Record set ->
_ _ _ _ _ _ _
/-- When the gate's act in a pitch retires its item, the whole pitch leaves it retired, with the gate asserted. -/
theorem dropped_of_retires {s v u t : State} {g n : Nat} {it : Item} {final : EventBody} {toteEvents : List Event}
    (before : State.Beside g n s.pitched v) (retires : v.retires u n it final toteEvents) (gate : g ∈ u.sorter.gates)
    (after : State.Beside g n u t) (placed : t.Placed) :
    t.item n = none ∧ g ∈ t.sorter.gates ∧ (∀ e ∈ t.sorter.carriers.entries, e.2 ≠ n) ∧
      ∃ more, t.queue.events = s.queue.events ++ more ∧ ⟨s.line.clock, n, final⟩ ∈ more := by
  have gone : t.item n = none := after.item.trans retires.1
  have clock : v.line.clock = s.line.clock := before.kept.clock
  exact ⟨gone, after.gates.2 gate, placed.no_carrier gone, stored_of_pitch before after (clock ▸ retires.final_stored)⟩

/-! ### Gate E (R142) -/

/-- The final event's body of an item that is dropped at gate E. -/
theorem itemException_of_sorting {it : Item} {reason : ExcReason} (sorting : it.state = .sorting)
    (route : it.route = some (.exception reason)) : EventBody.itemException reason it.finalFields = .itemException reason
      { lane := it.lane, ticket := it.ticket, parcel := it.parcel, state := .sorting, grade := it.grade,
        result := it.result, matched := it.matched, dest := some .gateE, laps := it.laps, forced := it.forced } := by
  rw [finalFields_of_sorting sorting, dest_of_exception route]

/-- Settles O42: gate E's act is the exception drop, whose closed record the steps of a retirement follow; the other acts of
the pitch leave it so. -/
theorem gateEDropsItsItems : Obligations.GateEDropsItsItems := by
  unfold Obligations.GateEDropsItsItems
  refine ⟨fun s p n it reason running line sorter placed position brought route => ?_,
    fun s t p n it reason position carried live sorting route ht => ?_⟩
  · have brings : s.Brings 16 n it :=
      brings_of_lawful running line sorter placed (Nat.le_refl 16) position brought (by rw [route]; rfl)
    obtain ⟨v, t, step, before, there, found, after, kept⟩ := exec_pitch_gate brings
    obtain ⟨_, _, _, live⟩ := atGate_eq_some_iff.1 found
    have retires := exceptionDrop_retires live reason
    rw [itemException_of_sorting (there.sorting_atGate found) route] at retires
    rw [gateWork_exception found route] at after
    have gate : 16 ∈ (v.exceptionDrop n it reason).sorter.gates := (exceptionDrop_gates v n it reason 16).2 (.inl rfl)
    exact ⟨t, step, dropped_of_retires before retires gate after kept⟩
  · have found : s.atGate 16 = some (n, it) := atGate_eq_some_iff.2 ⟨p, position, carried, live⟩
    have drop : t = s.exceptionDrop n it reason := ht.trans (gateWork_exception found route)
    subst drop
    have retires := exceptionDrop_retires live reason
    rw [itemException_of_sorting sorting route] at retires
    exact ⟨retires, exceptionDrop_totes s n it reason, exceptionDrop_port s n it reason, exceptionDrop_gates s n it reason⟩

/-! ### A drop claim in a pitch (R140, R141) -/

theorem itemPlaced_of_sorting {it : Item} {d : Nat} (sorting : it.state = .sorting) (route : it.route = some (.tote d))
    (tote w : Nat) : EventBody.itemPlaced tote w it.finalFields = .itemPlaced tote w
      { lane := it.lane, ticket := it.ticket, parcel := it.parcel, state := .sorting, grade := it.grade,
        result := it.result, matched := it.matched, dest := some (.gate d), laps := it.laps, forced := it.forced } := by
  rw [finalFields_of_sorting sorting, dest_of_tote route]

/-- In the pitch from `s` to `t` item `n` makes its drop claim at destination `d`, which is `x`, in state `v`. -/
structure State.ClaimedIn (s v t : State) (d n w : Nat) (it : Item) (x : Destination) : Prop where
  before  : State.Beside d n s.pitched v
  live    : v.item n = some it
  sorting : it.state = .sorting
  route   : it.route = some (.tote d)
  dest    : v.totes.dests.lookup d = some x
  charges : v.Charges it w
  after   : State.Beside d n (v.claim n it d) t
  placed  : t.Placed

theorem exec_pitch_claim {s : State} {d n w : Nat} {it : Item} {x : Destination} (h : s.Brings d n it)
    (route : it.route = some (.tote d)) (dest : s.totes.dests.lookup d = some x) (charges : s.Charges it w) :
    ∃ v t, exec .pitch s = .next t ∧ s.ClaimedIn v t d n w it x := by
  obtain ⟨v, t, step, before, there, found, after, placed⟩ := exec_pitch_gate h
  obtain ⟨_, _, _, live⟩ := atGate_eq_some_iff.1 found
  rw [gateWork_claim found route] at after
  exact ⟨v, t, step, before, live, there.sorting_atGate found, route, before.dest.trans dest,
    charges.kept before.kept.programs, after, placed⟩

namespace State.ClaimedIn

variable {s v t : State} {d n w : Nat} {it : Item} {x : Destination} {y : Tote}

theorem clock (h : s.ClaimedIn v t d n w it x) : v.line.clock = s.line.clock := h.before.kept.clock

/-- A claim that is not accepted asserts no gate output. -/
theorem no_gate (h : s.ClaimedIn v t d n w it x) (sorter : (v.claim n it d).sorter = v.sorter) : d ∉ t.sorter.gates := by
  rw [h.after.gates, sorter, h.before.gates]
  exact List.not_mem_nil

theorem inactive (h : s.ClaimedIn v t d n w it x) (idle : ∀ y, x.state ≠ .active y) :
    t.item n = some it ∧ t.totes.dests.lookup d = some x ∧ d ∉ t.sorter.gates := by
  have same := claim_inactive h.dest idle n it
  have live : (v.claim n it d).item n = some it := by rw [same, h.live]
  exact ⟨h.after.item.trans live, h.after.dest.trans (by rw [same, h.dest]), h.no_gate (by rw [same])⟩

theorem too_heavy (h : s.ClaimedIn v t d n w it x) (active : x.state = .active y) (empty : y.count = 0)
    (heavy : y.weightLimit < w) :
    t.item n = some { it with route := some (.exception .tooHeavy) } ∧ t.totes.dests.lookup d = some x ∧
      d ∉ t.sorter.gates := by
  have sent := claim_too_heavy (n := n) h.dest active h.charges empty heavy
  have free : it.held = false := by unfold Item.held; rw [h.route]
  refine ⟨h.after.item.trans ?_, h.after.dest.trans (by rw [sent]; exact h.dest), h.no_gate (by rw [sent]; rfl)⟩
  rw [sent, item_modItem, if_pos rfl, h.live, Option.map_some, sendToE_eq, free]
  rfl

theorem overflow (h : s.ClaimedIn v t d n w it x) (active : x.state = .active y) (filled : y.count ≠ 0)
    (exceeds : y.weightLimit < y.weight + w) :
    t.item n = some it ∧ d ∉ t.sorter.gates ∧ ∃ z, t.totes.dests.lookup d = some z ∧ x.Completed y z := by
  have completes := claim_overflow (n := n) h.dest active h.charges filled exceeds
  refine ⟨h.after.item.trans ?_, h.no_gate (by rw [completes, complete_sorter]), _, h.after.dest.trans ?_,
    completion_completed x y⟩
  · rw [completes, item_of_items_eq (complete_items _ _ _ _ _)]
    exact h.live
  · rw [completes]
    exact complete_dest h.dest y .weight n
_ _ _ _ _ _ _
For every line in the listing above that contains "ClaimedIn", copy that line.

Solution below ->
structure State.ClaimedIn (s v t : State) (d n w : Nat) (it : Item) (x : Destination) : Prop where
    ∃ v t, exec .pitch s = .next t ∧ s.ClaimedIn v t d n w it x := by
namespace State.ClaimedIn
theorem clock (h : s.ClaimedIn v t d n w it x) : v.line.clock = s.line.clock := h.before.kept.clock
theorem no_gate (h : s.ClaimedIn v t d n w it x) (sorter : (v.claim n it d).sorter = v.sorter) : d ∉ t.sorter.gates := by
theorem inactive (h : s.ClaimedIn v t d n w it x) (idle : ∀ y, x.state ≠ .active y) :
theorem too_heavy (h : s.ClaimedIn v t d n w it x) (active : x.state = .active y) (empty : y.count = 0)
theorem overflow (h : s.ClaimedIn v t d n w it x) (active : x.state = .active y) (filled : y.count ≠ 0)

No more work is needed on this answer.